I was born and raised in a small village on the outskirts of Sheffield. In fact, out of the three houses I have lived in throughout the past 18 years, two were on the same street. I thought I knew what home was. Home felt like it was that house, on that street, in that village, in that city. But since moving away, I have realised that home is just a feeling.
When it came to looking at universities and their surroundings, I knew I wanted to move away, but I also knew I wanted somewhere where I would feel settled, where I would fit in. I craved that feeling I had at home; the feeling of safety, the feeling of acceptance and welcoming. I did know for sure that I wanted to move away – I craved a fresh start, a new beginning. Living on the same street for 15+ years comes with its pros and cons. Of course, the familiarity is nice, it is comfortable, but there comes a point where you want to see new faces and get to know new places.

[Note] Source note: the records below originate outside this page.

theorem State.revertPause_kept {s : State} (hs : s.kept q) :
    (State.revertPause s).kept q := by
  unfold State.revertPause
  repeat' first
    | with_reducible assumption
    | (with_reducible show State.kept z q; dsimp only [z]; clear z)
    | (intro z (hz : State.kept z q); try beta_reduce)
    | with_reducible refine State.closeAllTls_kept ?_
    | with_reducible refine State.setRecord_kept ?_
    | with_reducible refine State.modUpd_kept ?_
    | with_reducible refine State.stepEntry_kept ?_
    | (intro z; refine have hz : State.kept z q := ?_; ?_)
    | (intro z; refine have hz : State.kept z.1 q := ?_; ?_)
    | intro z
    | lift_lets
    | with_reducible refine kept_choice ?_ (fun _ => ?_)
    | simp only [kept_mk, held_fields]
    | with_reducible refine kept_foldl (fun _ _ _ => ?_) ?_
    | with_reducible refine kept_foldl_pair (fun _ _ _ => ?_) ?_
    | with_reducible refine kept_getD ?_ ?_
    | split
    | refine kept_of_pair (by with_reducible assumption) ?_
    | refine kept_of_some (by with_reducible assumption) ?_
    | (dsimp only [z]; try clear z)

theorem execActivationPause_kept {digestsOk : BitVec 8} {s : State} (hs : s.kept q) :
    Keeps q (execActivationPause digestsOk s) := by
  unfold execActivationPause
  repeat' first
    | with_reducible assumption
    | (with_reducible show Keeps _ _; lift_lets)
    | with_reducible refine keeps_next ?_
    | with_reducible exact keeps_fault
    | with_reducible refine keeps_choice ?_ ?_
    | (with_reducible show State.kept z q; dsimp only [z]; clear z)
    | (intro z (hz : State.kept z q); try beta_reduce)
    | with_reducible refine State.set_kept ?_
    | with_reducible refine State.bump_kept ?_
    | with_reducible refine State.update_kept ?_
    | with_reducible refine State.showVersions_kept ?_
    | with_reducible refine State.reloadComponent_kept ?_
    | with_reducible refine State.copyCode_kept ?_
    | with_reducible refine State.videoRestart_kept ?_
    | with_reducible refine State.hssSkip_kept ?_
    | with_reducible refine State.endPause_kept ?_
    | with_reducible refine State.finishActivate_kept ?_
    | with_reducible refine State.revertPause_kept ?_
    | (intro z; refine have hz : State.kept z q := ?_; ?_)
    | (intro z; refine have hz : State.kept z.1 q := ?_; ?_)
    | intro z
    | lift_lets
    | with_reducible refine kept_choice ?_ (fun _ => ?_)
    | simp only [kept_mk, held_fields]
    | with_reducible refine kept_foldl (fun _ _ _ => ?_) ?_
    | with_reducible refine kept_foldl_pair (fun _ _ _ => ?_) ?_
    | with_reducible refine kept_getD ?_ ?_
    | split
    | refine kept_of_pair (by with_reducible assumption) ?_
    | refine kept_of_some (by with_reducible assumption) ?_
    | (dsimp only [z]; try clear z)

theorem execHealthConfirmed_kept {s : State} (hs : s.kept q) :
    Keeps q (execHealthConfirmed s) := by
  unfold execHealthConfirmed
  repeat' first
    | with_reducible assumption
    | (with_reducible show Keeps _ _; lift_lets)
    | with_reducible refine keeps_next ?_
    | with_reducible exact keeps_fault
    | with_reducible refine keeps_choice ?_ ?_
    | (with_reducible show State.kept z q; dsimp only [z]; clear z)
    | (intro z (hz : State.kept z q); try beta_reduce)
    | with_reducible refine State.set_kept ?_
    | with_reducible refine State.setRecord_kept ?_
    | with_reducible refine State.eraseStaging_kept ?_
    | with_reducible refine State.stepEntry_kept ?_
    | (intro z; refine have hz : State.kept z q := ?_; ?_)
    | (intro z; refine have hz : State.kept z.1 q := ?_; ?_)
    | intro z
    | lift_lets
    | with_reducible refine kept_choice ?_ (fun _ => ?_)
    | simp only [kept_mk, held_fields]
    | with_reducible refine kept_foldl (fun _ _ _ => ?_) ?_
    | with_reducible refine kept_foldl_pair (fun _ _ _ => ?_) ?_
    | with_reducible refine kept_getD ?_ ?_
    | split
    | refine kept_of_pair (by with_reducible assumption) ?_
    | refine kept_of_some (by with_reducible assumption) ?_
    | (dsimp only [z]; try clear z)

theorem execTrialDeadline_kept {s : State} (hs : s.kept q) :
    Keeps q (execTrialDeadline s) := by
  unfold execTrialDeadline
  repeat' first
    | with_reducible assumption
    | (with_reducible show Keeps _ _; lift_lets)
    | with_reducible refine keeps_next ?_
    | with_reducible exact keeps_fault
    | with_reducible refine keeps_choice ?_ ?_
    | (with_reducible show State.kept z q; dsimp only [z]; clear z)
    | (intro z (hz : State.kept z q); try beta_reduce)
    | with_reducible refine State.update_kept ?_
    | with_reducible refine State.setRecord_kept ?_
    | with_reducible refine State.stepEntry_kept ?_
    | with_reducible refine State.drainForPause_kept ?_
    | (intro z; refine have hz : State.kept z q := ?_; ?_)
    | (intro z; refine have hz : State.kept z.1 q := ?_; ?_)
    | intro z
    | lift_lets
    | with_reducible refine kept_choice ?_ (fun _ => ?_)
    | simp only [kept_mk, held_fields]
    | with_reducible refine kept_foldl (fun _ _ _ => ?_) ?_
    | with_reducible refine kept_foldl_pair (fun _ _ _ => ?_) ?_
    | with_reducible refine kept_getD ?_ ?_
    | split
    | refine kept_of_pair (by with_reducible assumption) ?_
    | refine kept_of_some (by with_reducible assumption) ?_
    | (dsimp only [z]; try clear z)

theorem execPauseTimeout_kept {s : State} (hs : s.kept q) :
    Keeps q (execPauseTimeout s) := by
  unfold execPauseTimeout
  repeat' first
    | with_reducible assumption
    | with_reducible refine keeps_next ?_
    | with_reducible refine State.revertPause_kept ?_
    | lift_lets
    | with_reducible refine kept_choice ?_ (fun _ => ?_)
    | split

theorem execRevertCopyDone_kept {s : State} (hs : s.kept q) :
    Keeps q (execRevertCopyDone s) := by
  unfold execRevertCopyDone
  repeat' first
    | with_reducible assumption
    | (with_reducible show Keeps _ _; lift_lets)
    | with_reducible refine keeps_next ?_
    | with_reducible exact keeps_fault
    | with_reducible refine keeps_choice ?_ ?_
    | (with_reducible show State.kept z q; dsimp only [z]; clear z)
    | (intro z (hz : State.kept z q); try beta_reduce)
    | with_reducible refine State.bump_kept ?_
    | with_reducible refine State.raiseBit_kept ?_
    | with_reducible refine State.update_kept ?_
    | with_reducible refine State.setRecord_kept ?_
    | with_reducible refine State.modUpd_kept ?_
    | with_reducible refine State.eraseStaging_kept ?_
    | with_reducible refine State.updateEvent_kept ?_
    | with_reducible refine State.stepEntry_kept ?_
    | (intro z; refine have hz : State.kept z q := ?_; ?_)
    | (intro z; refine have hz : State.kept z.1 q := ?_; ?_)
    | intro z
    | lift_lets
    | with_reducible refine kept_choice ?_ (fun _ => ?_)
    | simp only [kept_mk, held_fields]
    | with_reducible refine kept_foldl (fun _ _ _ => ?_) ?_
    | with_reducible refine kept_foldl_pair (fun _ _ _ => ?_) ?_
    | with_reducible refine kept_getD ?_ ?_
    | split
    | refine kept_of_pair (by with_reducible assumption) ?_
    | refine kept_of_some (by with_reducible assumption) ?_
    | (dsimp only [z]; try clear z)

I came to look around Derby a few times before I moved here in the September of 2018, not just for Open Days and Applicant Days, but for overnight stays and wanders around the city. I wanted to know what I was ‘letting myself in for’. With so much going on in the first few weeks of uni life, I feel this was a great thing to do as I already knew Derby somewhat when I arrived in my first week. I knew where to get a loaf of bread and I knew where the Wetherspoons were (spoiler, there are two bang next door to each other). It made settling in a little bit easier.
My Mum raised my brother and I to see home as the people around you. It didn’t matter where we lived, whether that was on a specific street or in a specific house, as long as we had each other. That was, and still is, the most important thing. I knew that if I had my two people there, nothing else mattered. So when it came to moving away to university, the thought of leaving my “home” behind petrified me to an extent. Yes, I was so excited, but I was very apprehensive too. But my Mum also taught me another thing – she taught me to take every opportunity that gets thrown at me, and not to be held back by anyone or anything. She constantly reminded me that she’ll be back in Sheffield, cheering me on. She also reminded me that I can go back whenever I please, and that we can FaceTime all the time. Which we do, a lot.
With all of that in mind, I settled in almost instantly. Yes, there were hard times, evenings where I would think, “what have I done?!”. But it all came back to the same feeling. The feeling I had created for myself, here in Derby. A huge pivotal part in my journey so far was when I came back to Derby for the night during the Christmas break. I had a work commitment, and I decided to come back to my flat for the evening. As the train pulled into Derby and I saw my new (ish) city, I felt like I had come home. I had left Sheffield, 45 minutes prior, but it didn’t feel like I was leaving something behind. Like I mentioned, I have lived in Sheffield forever. For some reason though, that didn’t feel like home anymore.
That doesn’t mean I don’t miss my family. Or my friends. Or my dog. I take them with me as I navigate this uni thing. Quite literally – my mum comes to Derby all the time as she loves it so much here. I know I will always be a “Sheffielder” deep down, and my family house still feels like a home regardless. My new room is decorated with pictures, older ones and more recent snaps too. There are ones of people who are physically close, great people I have come to know because of being in Derby. But there are ones to remind me where I came from too. I like the mix of the old and the new. It reminds me that I am surrounded with people that make me feel at ease, wherever I end up in the world.
As my taxi drove down those newly familiar roads, on that cold January night, I sat back and thought about what home meant to me now. Was it the building I was heading to, or was it the house I had just left? I smiled to myself as I realised, home is within me, and it is just a feeling. I can take it wherever I please.